Before online gaming, games were required to deliver a 1.0 and had no further
chance to patch or improve it. They would do so in silence — like Nintendo
does — and essentially work for years on things that no one even knew existed
until they released their 1.0 gold master and began producing marketing
material from it.

Nintendo continues to follow this policy today — we get demos when they've
finalized the game, and not before — and Nintendo refuses to market games
until they've finished them, so we get years of "will there ever be another
Super Smash Bros" and "OMG TELL US WHAT'S COMING" which they silently ignore.

Now you declare openly that game developers who tell us what's coming while
it's not yet finished will be punished if:

1) What's not yet finished doesn't match what's finished on 1.0 day in any way
that is personally meaningful to you and/or anyone;

and/or,

2) What's announced is announced only with a complete finished 1.0 product
from which marketing materials are exclusively developed and provided
immediately upon announcement.

So, you're championing the Nintendo model, which is fine — we will hear
nothing about any upcoming games until they're ready to be released, and if
that means years of silence from the owners of properties such as Halo, GTA,
Pokemon, and so on — then that's _completely acceptable_ and we should expect
to hear no complaint from the gaming community as a result.
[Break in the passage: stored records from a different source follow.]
/-- R101: a live HELD line that joins the delay list becomes TIMING and stands there by its due time, among equals by its slot
number and then its line index; at its due time it leaves the list and is fired as a firing of that one line, to a ticket, a warmer
or the counter, and on a CLOSED check too: what FIRING does with the line while it is HELD. A line with no batch slot and no route
is then SERVED. An inference of the model (log entry 22): a void line, or one no longer HELD, does not join. The model's choices:
the expiry moves the clock on to the due time (log entry 6), and due times are compared round the wrap (log entry 7). -/
def Obligations.DelayedLinesWaitAndFire : Prop :=
  ∀ (s : State) (ref : LineRef) (c : Check) (l : Line), s.check ref.check = some c → c.lines[ref.line]? = some l →
    (∀ (due : Word) (new : Delay), new = { ref := ref, due := due } →
      (l.void = false → l.fire = .held → ∃ t before after, exec (.delayListJoin ref due) s = .next t ∧
        t.check ref.check = some { c with lines := c.lines.set ref.line { l with fire := .timing } } ∧
        OtherChecksKept s t ref.check ∧ s.tkr.delays = before ++ after ∧
        t.tkr = { s.tkr with delays := before ++ new :: after } ∧
        (∀ d ∈ before, ¬ DueBefore s new d) ∧ (∀ d more, after = d :: more → DueBefore s new d) ∧
        t = { s.taken (.delayListJoin ref due) with cks := { s.cks with slots := t.cks.slots }, tkr := t.tkr }) ∧
      (l.void = true ∨ l.fire ≠ .held → exec (.delayListJoin ref due) s = .next (s.taken (.delayListJoin ref due)))) ∧
    (∀ d before after (ms : Nat) x, s.tkr.delays = before ++ d :: after → d.ref = ref → (∀ e ∈ before ++ after, e.ref ≠ ref) →
      l.void = false → l.fire = .timing → (ms : Int) = max 0 (d.due - s.exu.dayClock).toInt →
      x = { (s.taken (.delayExpiry ref)).advance ms with tkr := { s.tkr with delays := before ++ after } } →
      (∀ cause, cause ≠ .close → .firing ref.check [ref.line] cause ∉ s.handovers →
        exec (.delayExpiry ref) s =
          exec (.firing ref.check [ref.line] cause) (x.setCheck ref.check { c with
            lines := c.lines.set ref.line { l with fire := .held } })) ∧
      (c.state ≠ .closed → (s.item l.item).slot = none →
        (s.stand c.stand).routes.getD (s.item l.item).prepRoute.val none = none →
        ∃ t, exec (.delayExpiry ref) s = .next t ∧
          t.check ref.check = some { c with lines := c.lines.set ref.line { l with fire := .served, drawn := false } } ∧
          OtherChecksKept s t ref.check ∧
          t = { x with
            cks := { s.cks with slots := t.cks.slots }
            handovers := x.handovers ++ [.countAdd c.stand none l.quantity] }))

/-- R106 to R109, R114: a void of a line that had fired is taken off the sample counts; it drops a TIMING line from the delay list
and an UNSENT one from the unsent list, marks a FIRED line's entry, frees a ticket left with none but void entries and makes the
retry pass (a shown one with a CLEAR frame, and before the pass the fill of its station: log entry 20), wastes cooked food, and
returns drawn food to its warmer, the same for a line whose record CKS has freed meanwhile. R104: of a check's unsent lines the
pass serves those with no route, places up to 12 for one station on one new ticket in list order, fired now, and leaves the list as
it stands while no record is free. A freed slot's lines leave both lists. The model's choices: the void carries the line's stand,
ticket reference and draw flag (log entry 39), the item's slot is read where the router takes the void (log entry 49), and the test
waits for a close on its way (log entry 56). -/
def Obligations.VoidsAndFreedSlotsReachTheKitchen : Prop :=
  ∀ s : State,
    (∀ (ref : LineRef) (x : ItemId) (q : Nat) (v : VoidedLine),
      (let cmd := Instr.kitchenVoid ref x q v
       let take := Instr.countTake v.stand (s.item x).slot q
       let uncounted : State := { s.taken cmd with handovers := (s.taken cmd).handovers ++ [take] }
       let oneLess := (s.check ref.check).map (fun c => ({ c with ticketsOut := c.ticketsOut - 1 } : Check))
       (v.was = .held → exec cmd s = .next (s.taken cmd)) ∧
       (v.was = .timing → exec cmd s = .next { s.taken cmd with
         tkr := { s.tkr with delays := s.tkr.delays.filter (fun d => decide (d.ref ≠ ref)) } }) ∧
       (v.was = .unsent →
         (ref ∉ s.tkr.unsent → exec cmd s = .next uncounted) ∧
         (ref ∈ s.tkr.unsent → ∃ t, exec cmd s = .next t ∧ t.check ref.check = oneLess ∧ OtherChecksKept s t ref.check ∧
           t = { uncounted with
             cks := { s.cks with slots := t.cks.slots }, tkr := { s.tkr with unsent := s.tkr.unsent.erase ref } })) ∧
       (v.was = .served → exec cmd s = .next { uncounted with
         handovers := uncounted.handovers ++ if v.drawn then [.voidReturn x (s.item x).slot q] else [] }) ∧
       (v.was = .fired →
         ((∀ tag tk, v.ticket = some tag → s.ticket tag = some tk → ∀ e ∈ tk.entries, e.ref ≠ .line ref) →
           exec cmd s = .next uncounted) ∧
         (∀ tag tk i tk1, v.ticket = some tag → s.ticket tag = some tk → i = tag.index.toNat →
           (∃ e ∈ tk.entries, e.ref = .line ref) →
           tk1 = { tk with entries := tk.entries.map (fun e => if e.ref = .line ref then { e with void := true } else e) } →
           (tk.state = .bumped → ∃ t, exec cmd s = .next t ∧ t.ticketAt i = some tk1 ∧ OtherTicketsKept s t i ∧
             t = { uncounted with
               tkr := { s.tkr with tickets := t.tkr.tickets }, handovers := uncounted.handovers ++ [WasteNotice x 3 q] }) ∧
           (tk.state ≠ .bumped → (∃ e ∈ tk1.entries, e.void = false) → ∃ t, exec cmd s = .next t ∧
             t.ticketAt i = some tk1 ∧ OtherTicketsKept s t i ∧
             t = { uncounted with
               tkr := { s.tkr with tickets := t.tkr.tickets }
               handovers := uncounted.handovers ++
                 match tk.slot with
                 | none => []
                 | some k => [.frameHandover tk.station (.mark k (s.tagAt i) tk.late (tk1.entries.map Entry.void))] }) ∧
           (tk.state = .waiting → (∀ e ∈ tk1.entries, e.void = true) → ∃ y, exec cmd s = .next (retryPass y) ∧
             y.ticketRec i = { gen := (s.ticketRec i).gen + 1, ticket := none } ∧ OtherTicketsKept s y i ∧
             y.queues tk.station = { s.queues tk.station with waiting := (s.queues tk.station).waiting.erase i } ∧
             (∀ a, a ≠ tk.station → y.queues a = s.queues a) ∧
             y.check ref.check = oneLess ∧ OtherChecksKept s y ref.check ∧
             y = { uncounted with
               cks := { s.cks with slots := y.cks.slots }
               tkr := { s.tkr with tickets := y.tkr.tickets, queues := y.tkr.queues } }) ∧
           (∀ k, tk.state = .shown → tk.slot = some k → (∀ e ∈ tk1.entries, e.void = true) →
             ∃ y, exec cmd s = .next (retryPass (fillAndTest tk.station y)) ∧
             y.ticketRec i = { gen := (s.ticketRec i).gen + 1, ticket := none } ∧ OtherTicketsKept s y i ∧
             y.queues tk.station = { s.queues tk.station with shown := (s.queues tk.station).shown.erase i } ∧
             (∀ a, a ≠ tk.station → y.queues a = s.queues a) ∧
             y.check ref.check = oneLess ∧ OtherChecksKept s y ref.check ∧
             y = { uncounted with
               cks := { s.cks with slots := y.cks.slots }
               tkr := { s.tkr with tickets := y.tkr.tickets, queues := y.tkr.queues }
               handovers := uncounted.handovers ++ [.frameHandover tk.station (.clearSlot k)] }))))) ∧
    (∀ (h : Handle) (ls : List Nat) (d : Check), s.check h = some d → s.tkr.unsent = ls.map (fun j => { check := h, line := j }) →
      ls.Nodup → (∀ j ∈ ls, ∃ m, d.lines[j]? = some m ∧ m.void = false) →
      (let route := fun (m : Line) => (s.stand d.stand).routes.getD (s.item m.item).prepRoute.val none
       let relined := fun (f : Line → Line) => d.lines.zipIdx.map (fun e => if e.2 ∈ ls then f e.1 else e.1)
       (ls = [] → retryPass s = s) ∧
       ((∀ j ∈ ls, ∀ m, d.lines[j]? = some m → route m = none) → ls ≠ [] →
         ∃ y, TestedIf True False h y (retryPass s) ∧
           y.check h = some { d with
             lines := relined (fun m => { m with fire := .served, drawn := false }), ticketsOut := d.ticketsOut - ls.length } ∧
           OtherChecksKept s y h ∧
           y = { s with cks := { s.cks with slots := y.cks.slots }, tkr := { s.tkr with unsent := [] } }) ∧
       (∀ st0 k, (∀ j ∈ ls, ∀ m, d.lines[j]? = some m → route m = some st0) → ls ≠ [] → ls.length ≤ 12 → k < 1536 →
         s.ticketAt k = none → (∀ j, j < k → s.ticketAt j ≠ none) → (∀ a, k ∉ (s.queues a).waiting ∧ k ∉ (s.queues a).shown) →
         ∃ y tk tag n more, tag = ({ index := BitVec.ofNat 11 k, gen := (s.ticketRec k).gen } : Tag) ∧
           TestedIf True False h y (retryPass s) ∧ y.tkr.unsent = [] ∧
           y.ticket tag = some tk ∧ tk.kind = .order d.stand h n ∧ tk.station = chooseStation s st0 ∧ tk.cls = d.priority ∧
           tk.fireTime = s.exu.dayClock ∧ tk.state ≠ .bumped ∧ tk.late = false ∧ tk.continuedFrom = none ∧
           (k ∈ (y.queues tk.station).waiting ∨ k ∈ (y.queues tk.station).shown) ∧
           tk.entries = ls.filterMap (fun j => (d.lines[j]?).map (fun m =>
             ({ ref := .line { check := h, line := j }, item := m.item, quantity := m.quantity, void := false } : Entry))) ∧
           y.check h = some { d with
             lines := relined (fun m => { m with fire := .fired, ticket := some tag })
             ticketsOut := d.ticketsOut + 1 - ls.length, ticketsFired := d.ticketsFired + 1, orderReady := false } ∧
           OtherChecksKept s y h ∧ y.handovers = s.handovers ++ more ∧
           y = { s with
             cks := { s.cks with slots := y.cks.slots, stands := y.cks.stands }, tkr := y.tkr, handovers := y.handovers }) ∧
       ((∀ j ∈ ls, ∀ m, d.lines[j]? = some m → route m ≠ none) → (∀ k, k < 1536 → s.ticketAt k ≠ none) → retryPass s = s))) ∧
    (∀ h, ∃ t, exec (.slotFreed h) s = .next t ∧
      t.tkr.delays = s.tkr.delays.filter (fun d => decide (d.ref.check ≠ h)) ∧
      t.tkr.unsent = s.tkr.unsent.filter (fun r => decide (r.check ≠ h)) ∧
      (let lost := (s.tkr.delays.filter (fun d => decide (d.ref.check = h))).length +
         (s.tkr.unsent.filter (fun r => decide (r.check = h))).length
       t = { s.taken (.slotFreed h) with
         tkr := { s.tkr with delays := t.tkr.delays, unsent := t.tkr.unsent }
         handovers := (s.taken (.slotFreed h)).handovers ++
           if lost = 0 then []
           else [.noticeRaise { kind := .unsent, subject := h.toWord,
                                values := [1, Word.ofCount lost, Word.ofCount t.tkr.unsent.length] }] }))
I am not led to believe by your response that "we will hear no complaint" is
the outcome that will occur if and when the entire gaming industry complies
with your demands by stopping all pre-release announcements altogether, which
leaves me wondering: How, precisely, do you expect a valid outcome to occur
from your requirements that both satisfies your demands without triggering
complaint over the lack of updates over time from studios who are busy
complying?

EDIT: To pre-address the most obvious reply — "they should only demo what's
done" — I guarantee that nothing is ever done until the final day of
development, as critical features can be cut literally hours before gold
master if there's an undiscovered flaw that QA discovers at the last minute —
so since "nothing" is ever done until the final 1.0 release, "they should only
demo nothing until the final 1.0 release is done", and we're back to the above
question.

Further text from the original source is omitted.